WHAT TO PRODUCE
Lines to return, exactly: from the line with "else if c = 3" to the line with "where none can" in the entries below, both included.

[Items from a data source]
/-- ARB_FENCED has been stable at a new level for 1 µs (R233, R235). -/
def State.fencedLevel (s : State) (level : Bool) : State :=
  let s := s.elapse 1000
  if !s.boot.twin || level == s.twin.fencedIn then s
  else
    let s := { s with twin := { s.twin with fencedIn := level, refused := false, fencedAt := s.clk.now
                                            fencedWas := if s.beforeNext s.twin.fencedAt then s.twin.fencedIn else s.twin.fencedWas } }
    let s := if s.get F.TWIN_STAT_SWAP = 4 then s.set F.TWIN_STAT_SWAP 0 else s
    s.armTake

/-- The pair's position owns an originate window in slots 0 or 8 to 1023 (R236). -/
def State.ownsWindow (s : State) : Bool :=
  s.pos == 1 || (List.range s.sched.slots.length).any (fun i => 8 ≤ i && s.ownerOf i == s.pos && s.pos != 0)

/-- ROLE_CMD as it decides at the boundary at which this course began: a level taken at that boundary or after it decides at a
later one (R158, R234). -/
def State.cmdAtB (s : State) : Nat := if s.asLine s.twin.cmdAt < (s.base : Int) then s.roleCmd else s.twin.cmdWas

/-- ARB_FENCED as it decides at that boundary. -/
def State.fencedAtB (s : State) : Bool := if s.asLine s.twin.fencedAt < (s.base : Int) then s.twin.fencedIn else s.twin.fencedWas

/-- The course that closes was silent (R236): it began after ROLE_CMD ACTIVE was taken. -/
def State.silentCourse (s : State) : Bool :=
  s.boot.twin && s.baseRole != 1 && s.roleCmd == 1 && s.cmdAtB == 1 && s.ownsWindow && !s.twin.sawCarrier

/-- A port's map agrees in everything but the STANDBY flag, the datum's, the course and the delays of an ordinary load. -/
def LMap.sameButRole (a b : LMap) : Bool := LMap.same { a with standby := false, datum := false } { b with standby := false, datum := false }

/-- At a role change the takeover map, or the map with STANDBY set, is in force: it differs from the map the port
holds, or has loaded for this boundary, in that flag alone (R262 steps 4 and 5, R261 step 7). -/
def State.roleMaps (s : State) : State :=
  (List.range 8).foldl (fun s n =>
    let l := s.line n
    let need := s.needMap n
    let held := match l.map with | some m => m.sameButRole need && !l.crcBad | none => false
    let load := match l.shadow with | some (m, ok) => ok && m.sameButRole need | none => false
    if held || load then s.setLine n { l with shadow := some (need, true), crcBad := false } else s) s

/-- A twin becomes active at the boundary (R234, R239, R261, R400). `src` is FENCE_SRC. -/
def State.becomeActive (s : State) (src : Nat) : State :=
  let aborted := src = 2 && s.twin.swapAt != 0 && s.twin.swapAt + 1 = s.course
  let s := s.roleRegs 1
  let s := ((s.set F.TWIN_STAT_FENCE_SRC src).set F.TWIN_STAT_TAKE_ARMED 0).set F.TWIN_STAT_SWAP 0
  let s := (s.set F.TWIN_STAT_SILENT_RUN 0).set F.TWIN_STAT_STALE 0
  let s := { s with twin := { s.twin with swapAt := 0, commit := false, pm := false, staleTable := false, ackOk := true } }
  let s := s.irq 0x1C 8
  let s := if src = 3 then ((s.inc F.TWIN_SWAPS).irq 0x1C 12)
    else { s.inc F.TWIN_TAKEOVERS with twin := { s.twin with lastTake := some s.course } }
  let s := if aborted then s.inc F.TWIN_SWAP_ABORT else s
  let s := s.atLeastSeq (if s.twin.recSeq == 0 then 0 else s.twin.recSeq + 4096)
  let s := if s.twin.recSeq != 0 && genNewer s.twin.recGen (s.get F.MARK_STAT_GEN) then s.set F.MARK_STAT_GEN s.twin.recGen else s
  let s := if src = 3 then s.mark 0x041 (le 4 s.course ++ [0, 0]) else s.mark 0x040 (le 4 s.course ++ [src, 0])
  let s := s.localTakeover.restartMsgs
  { s with twin := { s.twin with twAct := !s.killed } }

/-- An active twin stops being active at the boundary (R234, R239). -/
def State.becomeIdle (s : State) (base : Nat) : State :=
  let swap := base = 0
  let s := (s.roleRegs base).irq 0x1C 8
  let s := { s with twin := { s.twin with swapAt := 0, commit := false, twAct := false, recAt := none } }
  let s := (s.set F.TWIN_STAT_SWAP 0).set F.TWIN_STAT_FENCE_SRC 0
  let s := s.canModes
  if swap then ((s.inc F.TWIN_SWAPS).irq 0x1C 12).mark 0x041 (le 4 s.course ++ [0, 0]) else s

/-- Step 4 of R33: a role change takes effect (R234). `silent` tells that the course that closed was silent. -/
def State.roleBoundary (s : State) (silent : Bool) : State :=
  if !s.boot.twin then s
  else
    let base := s.baseRole
    let c := s.cmdAtB
    let fenced := s.fencedAtB
    let dualOut := base = 1 && s.on F.TWIN_STAT_DUAL_ACTIVE &&
      (if s.asTwinB then !fenced else bit (s.get F.TWIN_PARTNER_HEALTH) 4)
    let s := { s with twin := { s.twin with dualBit := s.on F.TWIN_STAT_DUAL_ACTIVE } }
    let s := if base = 1 then s.set F.TWIN_STAT_DUAL_ACTIVE 0 else s
    let s := if silent then (s.set F.TWIN_STAT_SILENT_RUN 1).set F.TWIN_STAT_FENCE_SRC (if s.get F.TWIN_STAT_FENCE_SRC = 1 then 1 else 2) else s
    let s' :=
      if dualOut then ({ s with twin := { s.twin with outUntil := true } }).becomeIdle 2
      else if c = 3 && base != 2 then (if base = 1 then s.becomeIdle 2 else (s.roleRegs 2).irq 0x1C 8)
      else if base = 1 && s.twin.commit && s.twin.swapAt = s.course then s.becomeIdle 0
      else if base = 0 && s.twin.commit && s.twin.swapAt = s.course then s.becomeActive 3
      else if base != 1 && c = 1 && !s.killed && !s.twin.outUntil && fenced then s.becomeActive 1
      else if base != 1 && c = 1 && !s.killed && !s.twin.outUntil && silent then s.becomeActive 2
      else if base = 2 && (c = 0 || c = 2) && !s.killed && !s.twin.outUntil then (s.roleRegs 0).irq 0x1C 8
      else if base = 1 && !s.killed then { s with twin := { s.twin with twAct := true } }
      else s
    if s'.baseRole = base then s'
    else (if s'.baseRole = 0 then s' else { s'.set F.PLMB_STAT_RESULT 0 with twin := { s'.twin with pm := false } }).roleMaps

/-- The composition and role with which the next course opens, as the Trowel knows them now: what Lintel maps loaded for
the next boundary are built from (R165). -/
def State.preview (s : State) : State :=
  let s := { s with course := s.course + 1, base := s.base + s.courseNs }
  let s := match s.so.plan with
    | some p => if p.joining && s.on F.LINE_STAT_THETA_VALID then ({ s with course := p.commit }).commitPlan p else s.commitBoundary
    | none => s
  (s.claimBoundary).roleBoundary false

/-! ### The Tie link (R242 to R244) -/

/-- A Tie frame of a type, a course and a payload (R243). -/
def tieFrame (typ course : Nat) (payload : List Nat) : List Nat :=
  let b := [typ, 1] ++ le 2 payload.length ++ le 4 course ++ payload
  b ++ le 4 (crc32r b)

/-- The context number of a Tie frame. -/
def tieCtx (typ : Nat) : Nat := 0x40000000 + typ

/-- A frame goes out on the Tie link, unless a slice holds the framer (R37). It passes through a context of the TIE channel;
where none can be had the work is held (R196). DESIGN CHOICE: one context a Tie frame (log entry 100). -/
def State.tieSend (s : State) (typ course : Nat) (payload : List Nat) : State :=
  if s.boot.twin && s.on F.TIE_CFG_EN && s.islandServes 25 && !(s.testing 0x1D 0x100) then
    let (got, s) := s.ctxAlloc 8 2 (tieCtx typ)
    if got then ((s.ctxFree 8 (tieCtx typ)).emit (.tie typ (tieFrame typ course payload))).inc F.TIE_TX_FRAMES
    else { s with trw := { s.trw with tieHeld := s.trw.tieHeld ++ [(typ, course, payload)] } }
  else s

/-- TIE work that was held is tried again in its order, at a wrap of the wheel (R196). -/
def State.tieFlush (s : State) : State :=
  s.trw.tieHeld.foldl (fun s x => s.tieSend x.1 x.2.1 x.2.2) { s with trw := { s.trw with tieHeld := [] } }

/-- A received frame: counted, and its type, course and payload where it is whole (R243). -/
def State.tieTake (s : State) (f : List Nat) : Option (Nat × Nat × List Nat) × State :=
  if !s.boot.twin || !(s.on F.TIE_CFG_EN) || !(s.islandServes 25) then (none, s)
  else
    let s := s.inc F.TIE_RX_FRAMES
    let n := leVal ((f.drop 2).take 2)
    let ok := f.length == n + 12 && 4 ≤ n && n ≤ 49152 && f.getD 1 0 == 1 && f.drop (f.length - 4) == le 4 (crc32r (f.take (f.length - 4)))
    if ok then (some (f.getD 0 0, leVal ((f.drop 4).take 4), (f.drop 8).take n), s) else (none, s.inc F.TIE_RX_BAD)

ANSWER AREA
      else if c = 3 && base != 2 then (if base = 1 then s.becomeIdle 2 else (s.roleRegs 2).irq 0x1C 8)
      else if base = 1 && s.twin.commit && s.twin.swapAt = s.course then s.becomeIdle 0
      else if base = 0 && s.twin.commit && s.twin.swapAt = s.course then s.becomeActive 3
      else if base != 1 && c = 1 && !s.killed && !s.twin.outUntil && fenced then s.becomeActive 1
      else if base != 1 && c = 1 && !s.killed && !s.twin.outUntil && silent then s.becomeActive 2
      else if base = 2 && (c = 0 || c = 2) && !s.killed && !s.twin.outUntil then (s.roleRegs 0).irq 0x1C 8
      else if base = 1 && !s.killed then { s with twin := { s.twin with twAct := true } }
      else s
    if s'.baseRole = base then s'
    else (if s'.baseRole = 0 then s' else { s'.set F.PLMB_STAT_RESULT 0 with twin := { s'.twin with pm := false } }).roleMaps

/-- The composition and role with which the next course opens, as the Trowel knows them now: what Lintel maps loaded for
the next boundary are built from (R165). -/
def State.preview (s : State) : State :=
  let s := { s with course := s.course + 1, base := s.base + s.courseNs }
  let s := match s.so.plan with
    | some p => if p.joining && s.on F.LINE_STAT_THETA_VALID then ({ s with course := p.commit }).commitPlan p else s.commitBoundary
    | none => s
  (s.claimBoundary).roleBoundary false

/-! ### The Tie link (R242 to R244) -/

/-- A Tie frame of a type, a course and a payload (R243). -/
def tieFrame (typ course : Nat) (payload : List Nat) : List Nat :=
  let b := [typ, 1] ++ le 2 payload.length ++ le 4 course ++ payload
  b ++ le 4 (crc32r b)

/-- The context number of a Tie frame. -/
def tieCtx (typ : Nat) : Nat := 0x40000000 + typ

/-- A frame goes out on the Tie link, unless a slice holds the framer (R37). It passes through a context of the TIE channel;
where none can be had the work is held (R196). DESIGN CHOICE: one context a Tie frame (log entry 100). -/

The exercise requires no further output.